Contrairement à Djamilou, Rachidi, un jeune éleveur de Pèdè, n’a pas encore de charges. Mais il pensait épargner dans une banque les ressources tirées de la location des chambres en terre battue pour une utilisation ultérieure. « Moi, je me disais que l’ENI ne sera jamais fermée. Les chambres à louer sont pour moi, une manière de préparer ma retraite. Chaque fin du mois, je prenais quelque chose chez les locataires. Dans notre village, chacun construit sa chambre. Donc, aucun autochtone ne loue de chambres. Ce sont les étrangers seuls qui viennent louer nos chambres. Voilà que les normaliens ne viennent plus, c’est grave », a-t-il lancé, le visage triste.
« Avant, on prenait régulièrement de l’argent chaque fin du mois chez nos locataires, maintenant, il n’y a plus de locataires. Même les chambres, parce qu’elles sont inhabitées, se fissurent », se plaint un autre sous anonymat. Il souhaite que le gouvernement prenne des mesures sociales en leur faveur.
L’économie locale au ralenti
Au marché du village, des clients se font rares. La mévente s’est installée. Le petit centre d’échanges commerciaux a perdu son brouhaha habituel. L’économie locale tourne au ralenti. Les marchands peuvent y être désormais sur le bout des doigts. Plusieurs vendeuses de nourriture n’y vont plus. La plupart se retrouve à la maison du fait de la fermeture de l’Eni qui a entrainé la chute du flux commercial dans le marché.
Pourquoi suspendre la formation dans les ENI ?
La décision de suspendre le recrutement et la formation d’élèves-instituteurs remonte à la session du Conseil sectoriel pour le dialogue social (Csds), ouverte le 14 décembre 2017. La décision exige qu’il faille avoir le Baccalauréat pour être instituteur. L’objectif visé est de relever le niveau des enseignants sortant des Ecoles nationales d’instituteurs (ENI), et par ricochet, celui des apprenants.
Depuis la rentrée académique 2018-2019, la mise en application de la mesure a entraîné en même temps l’arrêt, avec ses conséquences socio-économiques, des activités des ENI de Kandi et de Dogbo.

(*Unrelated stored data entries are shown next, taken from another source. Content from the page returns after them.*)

-- ==== Sys2Proof/Certificates/Slice0/Obligations.lean ====
section
/-! DEFINITION. The statements about the block, each a closed proposition over the definitions of the model. A statement
about a command concludes that `exec` answers a next state, and says what that state holds. -/
open Sys2Proof Sys2Proof.Machine

/-! ## Steps, the queue, and the supply -/

/-- A step takes the command at the front of the queue and acts with the queue's rest. -/
def Obligations.StepTakesTheFrontCommand : Prop :=
  ∀ (c : Instr) (rest : List Instr) (a : Station), step ⟨a, c :: rest⟩ = exec c ⟨a, rest⟩

/-- With no command waiting, one millisecond passes (the model's choice, log 2): a running commit timer, silence timer,
back-off and claim spacing count down, the clearance and the hold clock count up, and no output, record, holding or flag
changes. -/
def Obligations.IdleStepIsOneMillisecond : Prop :=
  ∀ a : Station, a.powered = true →
    ∃ t, step ⟨a, []⟩ = .next ⟨t, []⟩ ∧
      t.subMs = (if a.subMs + 1 < 1000 then a.subMs + 1 else 0) ∧
      t.keg = { a.keg with timerMs := a.keg.timerMs.map (fun n => n - 1), secs := t.keg.secs } ∧
      t.pools.silenceMs = a.pools.silenceMs.map (fun n => n - 1) ∧
      t.pools.backoffMs = a.pools.backoffMs.map (fun n => n - 1) ∧
      t.exc =
        { a.exc with
          clearMs := a.exc.clearMs.map (fun n => min 300000 (n + 1))
          holdMs := a.exc.holdMs.map (fun n => min 4294967295 (n + 1)) } ∧
      t.link = { a.link with spacingMs := a.link.spacingMs.map (fun n => n - 1) } ∧
      t.nv = a.nv ∧ t.req = a.req ∧ t.press = a.press ∧ t.pour.tap = a.pour.tap ∧ t.pour.queue = a.pour.queue ∧
      t.pour.recent = a.pour.recent ∧ t.prog.glycol = a.prog.glycol ∧ t.prog.heater = a.prog.heater ∧
      t.chillReq = a.chillReq ∧ t.faultLine = a.faultLine ∧ t.sense.p = a.sense.p ∧ t.sense.pulses = a.sense.pulses

/-- Every command completes, and leaves the queue as it finds it. -/
def Obligations.EveryCommandCompletes : Prop :=
  ∀ (c : Instr) (s : State), ∃ t, exec c s = .next t ∧ t.pending = s.pending

/-- A loss of the supply leaves nonvolatile memory as it stands, and nothing else. A commit or setup write in flight is
cut short, and its checksum does not check, in every state with the invariant `tornOk`, which every step keeps. A part
without its supply takes no command but POWER_ON, and POWER_LOSS leaves it without (the model's choice, log 32). -/
def Obligations.SupplyAndItsLoss : Prop :=
  (∀ s : State,
    exec .powerLoss s =
      .next ⟨{ nv := { image := s.station.nv.image, setupBlock := s.station.nv.setupBlock, setupWrite := none }
               start := { phase := .off } }, s.pending⟩) ∧
  (∀ s : State, s.station.tornOk →
    ∃ t, exec .powerLoss s = .next t ∧
      (s.station.keg.commit.isSome = true → imageValid 146 t.station.nv.image = false) ∧
      (s.station.nv.setupWrite.isSome = true → imageValid 17 t.station.nv.setupBlock = false)) ∧
  (∀ (c : Instr) (s : State), s.station.start.phase = .off → (∀ p, c ≠ .powerOn p) → c ≠ .powerLoss →
    exec c s = .next s)

/-! ## Starts -/

/-- Step 1 settles ID and role from the straps, and sets the flag of the strap table and no other. A pin reset does as a
power-on does. A power-on gives every block its start value, with the levels of step 1, and leaves the images as they
stand. The pools at the default budgets, the codes at 16 and the record OFF with the tap lock clear before steps 3 and 4
are the model's choice (log 12), as is a POWER_ON that finds the part with its supply (log 32). -/
def Obligations.StartGivesRoleAndStartValues : Prop :=
  (∀ (p : Pins) (s : State), s.station.powered = true →
    ∃ t, exec (.powerOn p) s = .next t ∧ exec (.pinReset p) s = .next t ∧ t.pending = s.pending ∧
      t.station.start.id = p.id.toNat ∧ t.station.start.pair = p.pair.toNat ∧
      (p.pair = 0 → t.station.start.role = .single ∧ t.station.req.flags = 0) ∧
      (p.pair = 1 → p.id ≠ 7 → t.station.start.role = .lead ∧ t.station.req.flags = 0) ∧
      (p.pair = 1 → p.id = 7 → t.station.start.role = .single ∧ t.station.req.flags = Flag.pairMismatch.bit) ∧
      (p.pair = 2 → p.id ≠ 0 → t.station.start.role = .follower ∧ t.station.req.flags = 0) ∧
      (p.pair = 2 → p.id = 0 → t.station.start.role = .single ∧ t.station.req.flags = Flag.pairMismatch.bit) ∧
      (p.pair = 3 → t.station.start.role = .single ∧ t.station.req.flags = Flag.pairStrap.bit)) ∧
  (∀ (p : Pins) (s : State),
    ∃ t, exec (.powerOn p) s = .next t ∧ t.pending = s.pending ∧
      t.station.nv = { s.station.nv with setupWrite := none } ∧
      t.station.start.phase = .checking ∧
      t.station.sense =
        { handle := p.handle, keg := p.keg, ackKeg := p.keg, chillRdy := p.chillRdy, overdraw := p.overdraw } ∧
      t.station.keg = {} ∧
      t.station.prog = { starveMs := if p.chillRdy then none else some 0 } ∧
      t.station.press = {} ∧ t.station.pools = { overdrawHold := p.overdraw } ∧ t.station.pour = {} ∧
      t.station.exc = {} ∧ t.station.health = {} ∧
      t.station.link = { evt := t.station.link.evt } ∧
      t.station.req.mask = 0xFFFFF ∧ t.station.req.cause = t.station.req.flags ∧ t.station.req.joined = 0 ∧
      t.station.req.asm = none ∧
      t.station.req.abandoned = 0 ∧ t.station.req.restart = none)
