@[simp] theorem writeRun_frame (r : Bool) (s : Station) :
    (writeRun r s).nv = s.nv ∧ (writeRun r s).start = s.start ∧ (writeRun r s).sense = s.sense ∧
    (writeRun r s).prog = s.prog ∧ (writeRun r s).press = s.press ∧ (writeRun r s).pools = s.pools ∧
    (writeRun r s).link = s.link ∧ (writeRun r s).pour = s.pour ∧ (writeRun r s).exc = s.exc ∧
    (writeRun r s).health = s.health ∧ (writeRun r s).req = s.req ∧ (writeRun r s).subMs = s.subMs := by
  simp only [writeRun]
  (repeat' split) <;> simp

@[simp] theorem overpressurePour_frame (s : Station) :
    (overpressurePour s).nv = s.nv ∧ (overpressurePour s).start = s.start ∧ (overpressurePour s).sense = s.sense ∧
    (overpressurePour s).exc = s.exc ∧ (overpressurePour s).subMs = s.subMs := by
  simp only [overpressurePour]
  (repeat' split) <;> simp

@[simp] theorem firstFault_frame (k : FaultKind) (s : Station) :
    (firstFault k s).nv = s.nv ∧ (firstFault k s).start = s.start ∧ (firstFault k s).sense = s.sense ∧
    (firstFault k s).subMs = s.subMs := by
  simp only [firstFault]
  (repeat' split) <;> simp

@[simp] theorem refreshHold_frame (s : Station) :
    (refreshHold s).nv = s.nv ∧ (refreshHold s).start = s.start ∧ (refreshHold s).sense = s.sense ∧
    (refreshHold s).subMs = s.subMs := by
  simp only [refreshHold]
  (repeat' split) <;> simp

@[simp] theorem lockoutEntry_frame (k : FaultKind) (s : Station) :
    (lockoutEntry k s).start = s.start ∧ (lockoutEntry k s).sense = s.sense ∧ (lockoutEntry k s).subMs = s.subMs := by
  simp only [lockoutEntry]
  (repeat' split) <;> simp

@[simp] theorem takeFault_frame (k : FaultKind) (s : Station) :
    (takeFault k s).start = s.start ∧ (takeFault k s).sense = s.sense ∧ (takeFault k s).subMs = s.subMs := by
  simp only [takeFault]
  (repeat' split) <;> simp

@[simp] theorem takeConflict_frame (s : Station) :
    (takeConflict s).start = s.start ∧ (takeConflict s).sense = s.sense ∧ (takeConflict s).subMs = s.subMs := by
  simp only [takeConflict]
  (repeat' split) <;> simp

@[simp] theorem resumeStation_frame (s : Station) :
    (resumeStation s).nv = s.nv ∧ (resumeStation s).start = s.start ∧ (resumeStation s).sense = s.sense ∧
    (resumeStation s).subMs = s.subMs := by
  simp only [resumeStation]
  (repeat' split) <;> simp

@[simp] theorem setStanding_frame (k : FaultKind) (v : Bool) (s : Station) :
    (setStanding k v s).nv = s.nv ∧ (setStanding k v s).start = s.start ∧ (setStanding k v s).sense = s.sense ∧
    (setStanding k v s).keg = s.keg ∧ (setStanding k v s).prog = s.prog ∧ (setStanding k v s).press = s.press ∧
    (setStanding k v s).pools = s.pools ∧ (setStanding k v s).link = s.link ∧ (setStanding k v s).pour = s.pour ∧
    (setStanding k v s).health = s.health ∧ (setStanding k v s).req = s.req ∧ (setStanding k v s).subMs = s.subMs := by
  simp only [setStanding]
  (repeat' split) <;> simp

@[simp] theorem assertCond_frame (k : FaultKind) (s : Station) :
    (assertCond k s).start = s.start ∧ (assertCond k s).sense = s.sense ∧ (assertCond k s).subMs = s.subMs := by
  simp only [assertCond]
  (repeat' split) <;> simp

@[simp] theorem withdrawCond_frame (k : FaultKind) (s : Station) :
    (withdrawCond k s).nv = s.nv ∧ (withdrawCond k s).start = s.start ∧ (withdrawCond k s).sense = s.sense ∧
    (withdrawCond k s).subMs = s.subMs := by
  simp only [withdrawCond]
  (repeat' split) <;> simp

@[simp] theorem setCond_frame (k : FaultKind) (v : Bool) (s : Station) :
    (setCond k v s).start = s.start ∧ (setCond k v s).sense = s.sense ∧ (setCond k v s).subMs = s.subMs := by
  simp only [setCond]
  (repeat' split) <;> simp

@[simp] theorem takeStanding_frame (s : Station) :
    (takeStanding s).start = s.start ∧ (takeStanding s).sense = s.sense ∧ (takeStanding s).subMs = s.subMs := by
  simp only [takeStanding, List.foldl]
  (repeat' split) <;> simp

@[simp] theorem releaseStation_frame (s : Station) :
    (releaseStation s).start = s.start ∧ (releaseStation s).sense = s.sense ∧ (releaseStation s).subMs = s.subMs := by
  simp only [releaseStation]
  (repeat' split) <;> simp

@[simp] theorem clearanceOut_frame (s : Station) :
    (clearanceOut s).nv = s.nv ∧ (clearanceOut s).start = s.start ∧ (clearanceOut s).sense = s.sense ∧
    (clearanceOut s).subMs = s.subMs := by
  simp only [clearanceOut]
  (repeat' split) <;> simp

@[simp] theorem tempCheck_frame (a : Bool) (s : Station) :
    (tempCheck a s).start = s.start ∧ (tempCheck a s).sense = s.sense ∧ (tempCheck a s).subMs = s.subMs := by
  simp only [tempCheck]
  (repeat' split) <;> simp

@[simp] theorem overtempOut_frame (s : Station) :
    (overtempOut s).start = s.start ∧ (overtempOut s).sense = s.sense ∧ (overtempOut s).subMs = s.subMs := by
  simp only [overtempOut]
  (repeat' split) <;> simp

@[simp] theorem undertempOut_frame (s : Station) :
    (undertempOut s).start = s.start ∧ (undertempOut s).sense = s.sense ∧ (undertempOut s).subMs = s.subMs := by
  simp only [undertempOut]
  (repeat' split) <;> simp

@[simp] theorem leakTestOut_frame (s : Station) :
    (leakTestOut s).start = s.start ∧ (leakTestOut s).sense = s.sense ∧ (leakTestOut s).subMs = s.subMs := by
  simp only [leakTestOut]
  (repeat' split) <;> simp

Outre le niveau Bac exigé, la durée de formation de ces élèves-maîtres, passe de deux (02) à trois (03) ans.
Le jeudi 9 janvier 2020, le Ministre des Enseignements Maternel et Primaire, Salimane Karimou, faisant le point de la situation des enseignants dans les écoles plus de trois mois après la rentrée scolaire 2019 -2020 aux députés à l’Assemblée nationale, a abordé le sort des ENI.
Le Ministre a souligné que la décision de fermeture a été prise en attendant de procéder à certaines réformes. « Les Ecoles Normales d’Instituteurs sont dans une phase de restructuration, et les dispositions sont en train d’être prises pour qu’elles reprennent leurs activités dès la rentrée de septembre 2020 », soit au début de la rentrée scolaire 2020-2021, a-t-il confié.
En attendant la réouverture de ces centres de formation des élèves-maîtres, la morosité économique règne dans les zones résidentielles des normaliens à Kandi et à Dogbo. Petits commerçants et propriétaires de maisons pour bail à usage d’habitation ne savent plus à quel saint se vouer.